Does the team believe that spending the time and effort to produce a graph or chart showing how many story points were completed by each developer would help them find opportunities to increase quality and effectiveness? If so, then it may be worth running an experiment for at least a couple of Sprints and seeing if it helps the Sprint Retrospective. If not, then it's not worth it.
However, I do see some potential areas of concern with the plan.
First, individuals working on things alone tends to be an anti-pattern. It doesn't promote the cross-functional, cohesive, self-managing team that is central to Scrum. If the team is currently working together on work items, there needs to be a plan to make sure that everyone's contributions is considered, not just a single person who may be "assigned" to the work item in some tool. If the team isn't working together collaboratively, you'd probably see some gains if they were. Focusing on building a collaborative team would be more useful than gathering individual performance metrics.
Second, once you start collecting data, it often becomes harder to keep it contained. If your organization does individual-based performance reviews, this kind of data may be useful to managers as part of that process. If you aren't collecting it, it could be easy to explain why you aren't and why it's not worth the time to collect.

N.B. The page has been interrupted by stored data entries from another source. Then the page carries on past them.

/-! ## The long-delay pool -/

/-- Pool channels in use. -/
def State.poolUsed (s : State) : List Nat :=
  (s.regs.filter (fun e => e.1.field = XPT.W3_POOL)).map (·.2)

/-- The charge of a pool block (R287): 64 x 2 x 48,000 x 32 bit/s and 24 MiB. -/
def State.poolBlock (s : State) (b q : Nat) : Alloc :=
  { kind := .pool, owner := b, timing := 0, quad := q, bw := 196608000 * bwUnit, cap := 24, other := none,
    sets := s.layOut .pool q 1 0, moveTo := none, proved := 0 }

/-- Charges a block whose first channel is taken: the code, and the state. -/
def State.takeBlock (s : State) (b : Nat) : Nat × State :=
  if s.video.allocs.any (fun e => e.2.kind = .pool && e.2.owner = b) then (0, s)
  else match s.homeQuad s.video.allocs (196608000 * bwUnit) 24 [] with
    | none => (if totalBw s.video.allocs + 196608000 * bwUnit > deviceBw then 0x13 else 0x14, s)
    | some q =>
      let l := NTable.put s.video.allocs (nextId s.video.allocs) (s.poolBlock b q)
      let c := s.memoryTests l
      if c ≠ 0 then (c, s) else (0, { s with video := { s.video with allocs := l } })

/-- Releases the blocks without a channel and shows the pool's use. -/
def State.settlePool (s : State) : State :=
  let used := s.poolUsed
  let l := s.video.allocs.filter (fun e => e.2.kind ≠ .pool || used.any (fun c => c / 64 = e.2.owner))
  State.set { s with video := { s.video with allocs := l } } AUDIO.ENG_STAT_POOL_USED used.length

/-- Takes the lowest free pool channel for a destination (R287). -/
def State.takePool (s : State) (d : Nat) : Nat × State :=
  if s.get XPT.W3_POOL d ≠ 0x1FFF then (0, s)
  else match (List.range 4096).find? (fun c => !s.poolUsed.contains c) with
    | none => (0x1D, s)
    | some c =>
      let r := s.takeBlock (c / 64)
      if r.1 ≠ 0 then r else (0, r.2.set XPT.W3_POOL c d)

/-! ## Crosspoint requests -/

/-- The destinations of a request and the source each takes (R275): by one, or by two with HIRATE. (DEDUCED, assumption 23.) -/
def XpReq.targets (r : XpReq) : List (Nat × Nat) :=
  let st := if bitOf r.w0 19 then 2 else 1
  (List.range (r.count + 1)).map (fun k => (r.dst + st * k, bitsOf r.w0 0 15 + st * k))

/-- The checks of one destination (R276, R308): 0x28, then 0x1C. -/
def State.xpCode (s : State) (r : XpReq) (e : Nat × Nat) : Nat :=
  let follow := bitOf r.w0 16
  let named := bitOf r.w0 15 && !follow
  if (named && (s.asyncSource e.2 || s.hiSource e.2 ≠ bitOf r.w0 19)) || (bitOf r.w0 19 && e.1 % 2 = 1) || s.asyncDest e.1 then 0x28
  else if reservedDest e.1 || (named && reservedSource e.2) || s.sruSink e.1 || (follow && 6144 ≤ e.1) then 0x1C
  else 0

/-- The pool channels of a destination of a request: one, or two for a 96 kHz pair (R287). -/
def State.xpPool (s : State) (r : XpReq) (d : Nat) : Nat × State :=
  if bitsOf r.w2 0 17 ≤ 480 then (0, s)
  else
    let a := s.takePool d
    if a.1 ≠ 0 ∨ !bitOf r.w0 19 then a else a.2.takePool (d + 1)

/-- Decides the destinations of a request in turn. -/
def State.xpDecide (s : State) (r : XpReq) : List (Nat × Nat) → Nat × State
  | [] => (0, s)
  | e :: t =>
    if s.xpCode r e ≠ 0 then (s.xpCode r e, s)
    else
      let a := s.xpPool r e.1
      if a.1 ≠ 0 then a else a.2.xpDecide r t

/-- The first sample frame at least 125 us after the decision, or the instant named (R277). -/
def State.xpInstant (s : State) (r : XpReq) : Nat := if r.timed then r.instant else s.clk.sysFs + 125000000000

/-- The unit a request needs: a half of Cicada. -/
def State.audioCode (s : State) : Nat :=
  if s.unit ⟨.audio, 0, 0⟩ = uRUN ∨ s.unit ⟨.audio, 0, 1⟩ = uRUN then
    (if s.get (HDR.DRAIN .audio) 0 0 ≠ 0 ∧ s.get (HDR.DRAIN .audio) 0 1 ≠ 0 then 0x52 else 0)
  else s.unitCode ⟨.audio, 0, 0⟩

/-- The form of a request: a timed instant less than 2 ms ahead is 0x27 (R277). -/
def State.xpForm (s : State) (r : XpReq) : Nat := if r.timed ∧ r.instant < s.clk.sysFs + 2000000000000 then 0x27 else 0

/-- Decides one request from the form on. -/
def State.xpOne (s : State) (r : XpReq) : Nat × State :=
  if s.xpForm r ≠ 0 then (s.xpForm r, s)
  else if s.audioCode ≠ 0 then (s.audioCode, s)
  else
    let a := s.xpDecide r r.targets
    if a.1 ≠ 0 then a
    else (0, { a.2 with audio := { a.2.audio with pend := a.2.audio.pend ++ [{ r with instant := s.xpInstant r }] } })

/-- XP_RESP after a decision: a refusal changes nothing but the answer (R46). -/
def State.xpAnswer (s : State) (m code index : Nat) (admitted : State) : State :=
  let t := if code = 0 then admitted.settlePool else s
  let r := t.answerCode code
  (((r.2.set AUDIO.XP_RESP_CODE r.1).set AUDIO.XP_RESP_INDEX index).set AUDIO.XP_RESP_DONE 1).noteDecision r.1 index m .audio 0

/-- The request that XP_IMG, XP_AT and a written XP_REQ stand for. -/
def State.xpRead (s : State) (m v : Nat) : XpReq :=
  { master := m, dst := bitsOf v 0 15, count := bitsOf v 16 6, w0 := s.get AUDIO.XP_IMG_WORD 0 0, w1 := s.get AUDIO.XP_IMG_WORD 0 1,
    w2 := s.get AUDIO.XP_IMG_WORD 0 2, timed := bitOf v 25,
    instant := (s.get AUDIO.XP_AT_S_SECONDS * 1000000000 + s.get AUDIO.XP_AT_NS_NS) * 1000000 }

/-- A write of XP_REQ.GO without BATCH (R275). -/
def execXpReqGo (m : Fin 7) (v : Word) (s : State) : Host.Outcome State Fault Refusal :=
  done (s.withWrite m .audio 0 0x060 v.toNat (fun t =>
    if bitOf v.toNat 31 && !bitOf v.toNat 24 && t.get AUDIO.XP_RESP_BUSY = 0 then
      let g := t.gate .audio 0
      let a := if g ≠ 0 then (g, t) else t.xpOne (t.xpRead m v.toNat)
      t.xpAnswer m a.1 0 a.2
    else t))

/-- A write of XP_REQ.GO with BATCH holds the request, up to 4,096 of them (R275). -/
def execXpReqBatch (m : Fin 7) (v : Word) (s : State) : Host.Outcome State Fault Refusal :=
  done (s.withWrite m .audio 0 0x060 v.toNat (fun t =>
    if bitOf v.toNat 31 && bitOf v.toNat 24 && t.get AUDIO.XP_RESP_BUSY = 0 then
      if t.audio.held.length < 4096 then { t with audio := { t.audio with held := t.audio.held ++ [t.xpRead m v.toNat] } }
      else t.xpAnswer m codeInResources 0 t
    else t))

/-- Decides held requests in order: the code, the index of the first failing one, and the state with all of them pending. -/
def State.xpHeld (s : State) (i : Nat) : List XpReq → Nat × Nat × State
  | [] => (0, 0, s)
  | r :: t =>
    let a := s.xpOne r
    if a.1 ≠ 0 then (a.1, i, s) else a.2.xpHeld (i + 1) t

/-- A write of XP_GO.GO commits the held requests as one ledger request (R275); they are then gone. (DEDUCED, assumption 12.) -/
def execXpGo (m : Fin 7) (v : Word) (s : State) : Host.Outcome State Fault Refusal :=
  done (s.withWrite m .audio 0 0x064 v.toNat (fun t =>
    if bitOf v.toNat 0 then
      let g := t.gate .audio 0
      let a := if g ≠ 0 then (g, 0, t) else t.xpHeld 0 t.audio.held
      let u := t.xpAnswer m a.1 a.2.1 a.2.2
      { u with audio := { u.audio with held := [] } }
    else t))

However, once you start collecting it, it becomes harder to not share it. This entrenches the organization into thinking about individuals and output rather than teams and outcomes.
Third, it sounds like your process doesn't currently estimate every piece of work. If this is working out for you, that's good. However, if you need to mitigate some of the problems around getting visibility into collaboration, it sounds like you'll have to increase the effort put into estimating work. More effort put into estimation means less effort for other things, including delivery.
Is it a good idea? I'd generally lean toward "no". However, like most things, there isn't a one-size-fits-all solution. Scrum not only allows for iteration on the product, but the processes used to build it. You can run experiments and see if they are beneficial to the team or organization. If they are, you can keep them. If they aren't, you can drop them. You can also reevaluate past decisions at any point in time.